Nell falls in love; not with mercurial, megalomaniac Jasper, but with his brother — kind, self-doubting Toby —yet trouble looms.

Irreparably scarred by their part in the Crimean War, the brothers battle bad memories, ruthless ambition and broken promises, while wreaking havoc on Nell as she struggles to be true to herself and her art in this utterly beguiling tale.

ARIADNE by Jennifer Saint (Wildfire £14.99, 400 pp)

ARIADNE by Jennifer Saint (Wildfire £14.99, 400 pp)

ARIADNE

by Jennifer Saint (Wildfire £14.99, 400 pp)

In Ancient Greek tales, Ariadne is the Cretan Princess who fell in love with heroic Theseus and betrayed her kingdom and her king by showing Theseus the way out of the labyrinth after he’d killed her brother, The Minotaur.

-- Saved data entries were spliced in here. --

theorem witness_FaultsChangeOnlyTheFaultElement :
    (∃ r t, transact .step { (mk []) with pc := 0xFFF } = .fault (.raised r t)) ∧
    (∃ r t image, transact (.load image) (mk []) = .fault (.raised r t)) :=
  ⟨⟨_, _, rfl⟩, ⟨_, _, List.replicate 3585 0xFF, load_of_too_long_image _ rfl _ (by rw [List.length_replicate]; decide)⟩⟩

/-- VF as a plain destination, a register below X, the flag, a taken skip, and an instruction that writes no register. -/
theorem witness_EachElementHasOnlyItsNamedWriters :
    (∃ t, exec (.ldImm 15 1) (mk []) = .next t) ∧ (∃ t, exec (.loadRegs 15) (mk []) = .next t) ∧
      (∃ t, exec (.addReg 3 4) (mk []) = .next t) ∧ (∃ t, exec (.seReg 3 4) (mk []) = .next t) ∧
      (∃ t, exec .cls (mk []) = .next t) := ⟨⟨_, rfl⟩, ⟨_, rfl⟩, ⟨_, rfl⟩, ⟨_, rfl⟩, ⟨_, rfl⟩⟩

/-- P2's end state has a stale slot that reset has not. -/
theorem witness_StaleStackSlotsNeverInfluenceAStep :
    SameButStaleSlots (mk []) ((mk []).setStack ((mk []).stack.set 0 0x0204) 0) :=
  ⟨rfl, fun k hk => absurd hk (by simp [mk, State.reset])⟩

theorem witness_ZeroedMemorySlidesToTheFetchFault :
    State.reset.fault = none ∧ State.reset.pc.toNat + 2 * 1792 = 0x1000 ∧
      ∀ a : Nat, State.reset.pc.toNat ≤ a → State.reset.mem.read a = 0 :=
  ⟨rfl, by decide, fun _ _ => rfl⟩

end Sys2Proof.Tests
end

section
/-! PROOFS. The instruction cycle (40_cycle.md): what a step does once its fetch is in range. -/

namespace Sys2Proof.Machine

/-- Without a fault, a step whose fetch is in range is the execution of what the decoder answers (R110). -/
theorem step_eq_execDecoded {s : State} {op : Word} (hs : s.fault = none) (hf : fetch s = some op) :
    step s = execDecoded (decode op) s := by
  simp only [step, hs, cycle, hf]

/-- An unsupported opcode always completes, with the default advance (R117). -/
theorem execDecoded_unsupported (op : Word) (s : State) :
    execDecoded (.unsupported op) s = .next (s.setPc (s.pc + 2)) := complete_eq .next s

theorem onlyPc_setPc (s : State) (w : Word) : OnlyPc s (s.setPc w) :=
  ⟨fun r _ => setPc_reg s w r, setPc_i s w, ⟨setPc_stack s w, setPc_sp s w⟩,
    fun a => congrArg (·.read a) (setPc_mem s w), fun x y => congrArg (·.pixel x y) (setPc_fb s w),
    ⟨setPc_dt s w, setPc_st s w, setPc_fault s w⟩⟩

/-- Settles O6: the next state is `s.setPc (s.pc + 2)`, and the output of a completed step carries the decoder's answer. -/
theorem unsupportedOpcodeOnlyAdvancesPc : Obligations.UnsupportedOpcodeOnlyAdvancesPc := by
  intro s op hs hf hd
  have hstep : step s = .next (s.setPc (s.pc + 2)) := by
    rw [step_eq_execDecoded hs hf, hd, execDecoded_unsupported]
  have hstatus : (stepOutput s).map Prod.fst = some (.unsupported op) := by
    rw [stepOutput_next hstep hf, hd, Option.map_some, statusOf_unsupported]
  exact ⟨_, hstep, setPc_pc s _, onlyPc_setPc s _, hstatus⟩

end Sys2Proof.Machine
end

section
/-! PROOFS. Control flow (41_control_flow.md): jump, call and return, and the skips that compare with a byte. -/

namespace Sys2Proof

/-- Format A of an address in range, as the sum of its fields (R82). -/
theorem packA_of_fits (f : Nat) {nnn : Word} (h : nnn.toNat < 0x1000) :
    packA f nnn = BitVec.ofNat 16 (f * 0x1000 + nnn.toNat) := by
  rw [packA, Nat.mod_eq_of_lt h]

/-- Format XK of a byte, as the sum of its fields (R82). -/
theorem packXK_byte (f : Nat) (x : RegIx) (nn : Byte) :
    packXK f x nn.toNat = BitVec.ofNat 16 (f * 0x1000 + x.val * 0x100 + nn.toNat) := by
  rw [packXK, Nat.mod_eq_of_lt nn.isLt]

theorem decode_jp_word {nnn : Word} (h : nnn.toNat < 0x1000) :
    decode (BitVec.ofNat 16 (0x1000 + nnn.toNat)) = .instr (.jp nnn) :=
  packA_of_fits 0x1 h ▸ Laws.RoundTrip.jp nnn (decide_eq_true h)

theorem decode_seImm_word (x : RegIx) (nn : Byte) :
    decode (BitVec.ofNat 16 (0x3000 + x.val * 0x100 + nn.toNat)) = .instr (.seImm x nn) :=
  packXK_byte 0x3 x nn ▸ Laws.RoundTrip.seImm x nn rfl

theorem decode_sneImm_word (x : RegIx) (nn : Byte) :
    decode (BitVec.ofNat 16 (0x4000 + x.val * 0x100 + nn.toNat)) = .instr (.sneImm x nn) :=
  packXK_byte 0x4 x nn ▸ Laws.RoundTrip.sneImm x nn rfl

namespace Machine

/-- An instruction that can raise no fault at `s` completes there, with its effect. -/
theorem exec_completes {i : Instr} {s : State} (h : ∀ r, ¬ Raises i s r) : ∃ t, exec i s = .next t ∧ Effect i s t :=
  (exec_cases i s).resolve_right fun ⟨r, _, hr⟩ => h r hr

theorem exec_jp (nnn : Word) (s : State) : exec (.jp nnn) s = .next (s.setPc nnn) := by
  obtain ⟨t, ht, rfl⟩ := exec_completes (i := .jp nnn) (s := s) fun _ => id
  exact ht

/-- 3XNN, with the comparison on the values (R136). -/
theorem exec_seImm (x : RegIx) (nn : Byte) (s : State) :
    exec (.seImm x nn) s = .next (s.setPc (if (s.reg x).toNat = nn.toNat then s.pc + 4 else s.pc + 2)) := by
  obtain ⟨t, ht, rfl⟩ := exec_completes (i := .seImm x nn) (s := s) fun _ => id
  rw [ht]
  simp only [BitVec.toNat_inj]

/-- 4XNN, with the comparison on the values (R137). -/
theorem exec_sneImm (x : RegIx) (nn : Byte) (s : State) :
    exec (.sneImm x nn) s = .next (s.setPc (if (s.reg x).toNat = nn.toNat then s.pc + 2 else s.pc + 4)) := by
  obtain ⟨t, ht, rfl⟩ := exec_completes (i := .sneImm x nn) (s := s) fun _ => id
  rw [ht]
  simp only [BitVec.toNat_inj, ne_eq, ite_not]

/-- 00EE with `k + 1` entries on the stack pops slot `k` and keeps every slot (R131). -/
theorem exec_ret_of_sp {s : State} {k : Fin 16} (h : s.sp.val = k.val + 1) :
    exec .ret s = .next ((s.setStack s.stack k.castSucc).setPc (s.stack[k.val] + 2)) := by
  have hnot : ∀ r, ¬ Raises .ret s r := fun r ⟨h0, _⟩ => by omega
  obtain ⟨t, ht, _, rfl⟩ := exec_completes hnot
  rw [ht]
  simp only [h, Nat.add_sub_cancel]
  rfl

/-- Settles O12: the jump's next state is `s.setPc nnn`. -/
theorem jumpSetsPcToExactlyNNN : Obligations.JumpSetsPcToExactlyNNN := by
  intro s nnn
  exact ⟨decode_jp_word, _, exec_jp nnn s, setPc_pc s _, onlyPc_setPc s _⟩

/-- Settles O18: each skip's next state is `s.setPc` of one of the two advances. -/
theorem immediateSkipsCompareAndAdvance : Obligations.ImmediateSkipsCompareAndAdvance := by
  intro s x nn
  exact ⟨decode_seImm_word x nn, decode_sneImm_word x nn,
    ⟨_, exec_seImm x nn s, onlyPc_setPc s _, setPc_pc s _⟩,
    ⟨_, exec_sneImm x nn s, onlyPc_setPc s _, setPc_pc s _⟩⟩

/-- Settles O17: the return pops the slot the call wrote, which holds the call's address, and the call left the slots below it
as they were. -/
theorem callThenReturnRoundTrip : Obligations.CallThenReturnRoundTrip := by
  intro s t m nnn hcall hsp hslots
  obtain ⟨hroom, rfl⟩ := effect_of_exec hcall
  simp only [setPc_sp, setStack_sp, setPc_stack, setStack_stack] at hsp hslots
  have hm : m.sp.val = s.sp.val + 1 := congrArg Fin.val hsp
  have hret := exec_ret_of_sp (k := ⟨s.sp.val, hroom⟩) hm
  have htop : m.stack[s.sp.val] = s.pc := by
    rw [hslots ⟨s.sp.val, hroom⟩ (Nat.lt_succ_self _), Vector.getElem_set_self]
  refine ⟨_, hret, ?_, rfl, fun k hk => ?_⟩
  · rw [setPc_pc, htop]
  · rw [setPc_stack, setStack_stack, hslots k (Nat.lt_succ_of_lt hk), Vector.getElem_set_ne _ _ hk.ne']

end Machine

end Sys2Proof
end

section
/-! PROOFS. Register moves and arithmetic (42_registers_alu.md): the instructions that write VX and no flag. -/

namespace Sys2Proof

/-! ### The words -/

theorem decode_ldImm_word (x : RegIx) (nn : Byte) :
    decode (BitVec.ofNat 16 (0x6000 + x.val * 0x100 + nn.toNat)) = .instr (.ldImm x nn) :=
  packXK_byte 0x6 x nn ▸ Laws.RoundTrip.ldImm x nn rfl

theorem decode_addImm_word (x : RegIx) (nn : Byte) :
    decode (BitVec.ofNat 16 (0x7000 + x.val * 0x100 + nn.toNat)) = .instr (.addImm x nn) :=
  packXK_byte 0x7 x nn ▸ Laws.RoundTrip.addImm x nn rfl

/-- Format XY with its constant digits, family and function nibble, first, as a match column writes them (R82, R84). -/
theorem packXYN_match_first (f : Nat) (x y : RegIx) {n : Nat} (hn : n < 0x10) :
    packXYN f x y n = BitVec.ofNat 16 (f * 0x1000 + n + x.val * 0x100 + y.val * 0x10) := by
  rw [packXYN, Nat.mod_eq_of_lt hn]
  congr 1
  omega

theorem decode_ldReg_word (x y : RegIx) :
    decode (BitVec.ofNat 16 (0x8000 + x.val * 0x100 + y.val * 0x10)) = .instr (.ldReg x y) :=
  packXYN_match_first 0x8 x y (n := 0x0) (by decide) ▸ Laws.RoundTrip.ldReg x y rfl

theorem decode_orReg_word (x y : RegIx) :
    decode (BitVec.ofNat 16 (0x8001 + x.val * 0x100 + y.val * 0x10)) = .instr (.orReg x y) :=
  packXYN_match_first 0x8 x y (n := 0x1) (by decide) ▸ Laws.RoundTrip.orReg x y rfl

theorem decode_andReg_word (x y : RegIx) :
    decode (BitVec.ofNat 16 (0x8002 + x.val * 0x100 + y.val * 0x10)) = .instr (.andReg x y) :=
  packXYN_match_first 0x8 x y (n := 0x2) (by decide) ▸ Laws.RoundTrip.andReg x y rfl

theorem decode_xorReg_word (x y : RegIx) :
    decode (BitVec.ofNat 16 (0x8003 + x.val * 0x100 + y.val * 0x10)) = .instr (.xorReg x y) :=
  packXYN_match_first 0x8 x y (n := 0x3) (by decide) ▸ Laws.RoundTrip.xorReg x y rfl

namespace Machine

/-! ### The frame `OnlyRegs`, update by update -/

theorem OnlyRegs.refl (p : RegIx → Prop) (s : State) : OnlyRegs p s s :=
  ⟨fun _ _ => rfl, rfl, ⟨rfl, rfl⟩, fun _ => rfl, fun _ _ => rfl, ⟨rfl, rfl, rfl⟩⟩

/-- Writing a register inside `p` keeps the frame. -/
theorem OnlyRegs.setReg {p : RegIx → Prop} {s t : State} {x : RegIx} (h : OnlyRegs p s t) (hx : p x) (b : Byte) :
    OnlyRegs p s (t.setReg x b) := by
  obtain ⟨hregs, hrest⟩ := h
  refine ⟨fun r hr => ?_, hrest⟩
  have hne : r ≠ x := fun e => hr (e ▸ hx)
  rw [setReg_reg_other t b hne, hregs r hr]

/-- Moving `pc`, which the frame does not speak of, keeps it. -/
theorem OnlyRegs.setPc {p : RegIx → Prop} {s t : State} (h : OnlyRegs p s t) (w : Word) : OnlyRegs p s (t.setPc w) := h

/-! ### The instructions -/

/-- An instruction whose whole effect is to write `b` to VX and go on completes, and only VX and `pc` change. -/
theorem exec_of_effect_setReg {i : Instr} {s : State} {x : RegIx} {b : Byte} (hr : ∀ r, ¬ Raises i s r)
    (he : ∀ t, Effect i s t → t = (s.setReg x b).setPc (s.pc + 2)) :
    ∃ t, exec i s = .next t ∧ t.reg x = b ∧ t.pc = s.pc + 2 ∧ OnlyRegs (· = x) s t := by
  obtain ⟨t, ht, heff⟩ := exec_completes hr
  obtain rfl := he t heff
  have hframe : OnlyRegs (· = x) s (s.setReg x b) := (OnlyRegs.refl (· = x) s).setReg rfl b
  exact ⟨_, ht, setReg_reg_same s x b, setPc_pc _ _, hframe.setPc _⟩

/-- The byte sum wraps mod 256 (R161). -/
theorem addBytes_toNat (a b : Byte) : (addBytes a b).toNat = (a.toNat + b.toNat) % 256 := by
  rw [addBytes, BitVec.toNat_ofNat, Nat.mod_mod]

/-- Settles O20: each effect is one register write, and the byte 7XNN writes is `addBytes (s.reg x) nn`. -/
theorem loadAndAddImmediateWriteVx : Obligations.LoadAndAddImmediateWriteVx := by
  intro s x nn
  refine ⟨decode_ldImm_word x nn, decode_addImm_word x nn, exec_of_effect_setReg (fun _ => id) (fun _ => id), ?_⟩
  obtain ⟨t, ht, hreg, hpc, hframe⟩ := exec_of_effect_setReg (i := .addImm x nn) (s := s) (fun _ => id) (fun _ => id)
  exact ⟨t, ht, hreg ▸ addBytes_toNat (s.reg x) nn, hpc, hframe⟩

/-- Settles O21: each effect is one register write, of a byte computed from the registers before it. -/
theorem copyAndLogicWriteVx : Obligations.CopyAndLogicWriteVx := by
  intro s x y
  exact ⟨decode_ldReg_word x y, decode_orReg_word x y, decode_andReg_word x y, decode_xorReg_word x y,
    exec_of_effect_setReg (fun _ => id) (fun _ => id), exec_of_effect_setReg (fun _ => id) (fun _ => id),
    exec_of_effect_setReg (fun _ => id) (fun _ => id), exec_of_effect_setReg (fun _ => id) (fun _ => id)⟩

end Machine

end Sys2Proof
end

section
/-! PROOFS. The index register (43_index_memory.md): ANNN, and the frame of an instruction that writes only I and `pc`. -/

namespace Sys2Proof

theorem decode_ldIndex_word {nnn : Word} (h : nnn.toNat < 0x1000) :
    decode (BitVec.ofNat 16 (0xA000 + nnn.toNat)) = .instr (.ldIndex nnn) :=
  packA_of_fits 0xA h ▸ Laws.RoundTrip.ldIndex nnn (decide_eq_true h)

namespace Machine

theorem exec_ldIndex (nnn : Word) (s : State) : exec (.ldIndex nnn) s = .next ((s.setIndex nnn).setPc (s.pc + 2)) := by
  obtain ⟨t, ht, rfl⟩ := exec_completes (i := .ldIndex nnn) (s := s) fun _ => id
  exact ht

/-- Writing I and moving `pc` keeps every other element: I is in none of these frames, so they hold as from `s.setIndex w`. -/
theorem frame_setIndex_setPc (s : State) (w p : Word) :
    SameRegsBut (fun _ => False) s ((s.setIndex w).setPc p) ∧ SameStack s ((s.setIndex w).setPc p) ∧
      SameMem s ((s.setIndex w).setPc p) ∧ SameDisplay s ((s.setIndex w).setPc p) ∧
      SameTimersFault s ((s.setIndex w).setPc p) := by
  obtain ⟨hregs, _, hrest⟩ := onlyPc_setPc (s.setIndex w) p
  exact ⟨hregs, hrest⟩

/-- Settles O25: the next state is `s.setIndex nnn` with `pc` advanced, so I is the whole word NNN whatever it held before. -/
theorem loadIndexSetsI : Obligations.LoadIndexSetsI := by
  intro s nnn
  exact ⟨decode_ldIndex_word, _, exec_ldIndex nnn s, setIndex_i s nnn, setPc_pc _ _, frame_setIndex_setPc s nnn _⟩

end Machine

end Sys2Proof
end

section
/-! PROOFS. The display (44_display.md): 00E0, and the frame of an instruction that writes only the framebuffer and `pc`. -/

namespace Sys2Proof

theorem decode_cls_word : decode 0x00E0 = .instr .cls := Laws.RoundTrip.cls rfl

namespace Machine

theorem exec_cls (s : State) : exec .cls s = .next ((s.setFb Framebuffer.clear).setPc (s.pc + 2)) := by
  obtain ⟨t, ht, rfl⟩ := exec_completes (i := .cls) (s := s) fun _ => id
  exact ht

/-- Writing the framebuffer and moving `pc` keeps every other element: the framebuffer is in none of these frames, so they hold
as from `s.setFb fb`. -/
theorem frame_setFb_setPc (s : State) (fb : Framebuffer) (p : Word) :
    SameRegsBut (fun _ => False) s ((s.setFb fb).setPc p) ∧ ((s.setFb fb).setPc p).i = s.i ∧
      SameStack s ((s.setFb fb).setPc p) ∧ SameMem s ((s.setFb fb).setPc p) ∧
      SameTimersFault s ((s.setFb fb).setPc p) := by
  obtain ⟨hregs, hi, hstack, hmem, _, htimers⟩ := onlyPc_setPc (s.setFb fb) p
  exact ⟨hregs, hi, hstack, hmem, htimers⟩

Her role was given few lines, a bit-part in a story of men and gods.

Here, Ariadne takes centre stage in a lyrical, insightful re-telling that explores her motivations and emotions and the grievances caused by grumpy, cold-hearted gods and warm-blooded men, who are equally vengeful and self-interested.

Ariadne is thoughtful, loving and bewildered by the events in her life — growing up to the sound of her brother’s deadly hoof beats, being abandoned on an island by her lover, marrying the god Dionysus — as she valiantly attempts to forge her own destiny.

CHINA

CHINA by Edward Rutherfurd (Hodder £20, 784 pp)

CHINA by Edward Rutherfurd (Hodder £20, 784 pp)

by Edward Rutherfurd (Hodder £20, 784 pp)

Spanning 60 turbulent years in China from 1839 to 1901, this epic, engaging story begins with the Opium Wars and ends with the suppression of the Boxer Rebellion, and the gleeful revenge of a palace eunuch, Lacquer Nail, on long-standing enemy, Mr Lui; a spritely feud that has withstood power struggles, vendettas and personal triumph.

Rutherfurd packs his 700-plus pages with an intriguing mix of characters, all of whom offer perspectives on the march of history.

Cunning opium smugglers, greedy British merchants, missionaries, peasants and the indefatigably manipulative Empress Dowager Cixi play their part in an tumultuous story that pits Western trading ambitions against Chinese tradition.

It’s a bravura performance, fizzing with incident, excitement and energy.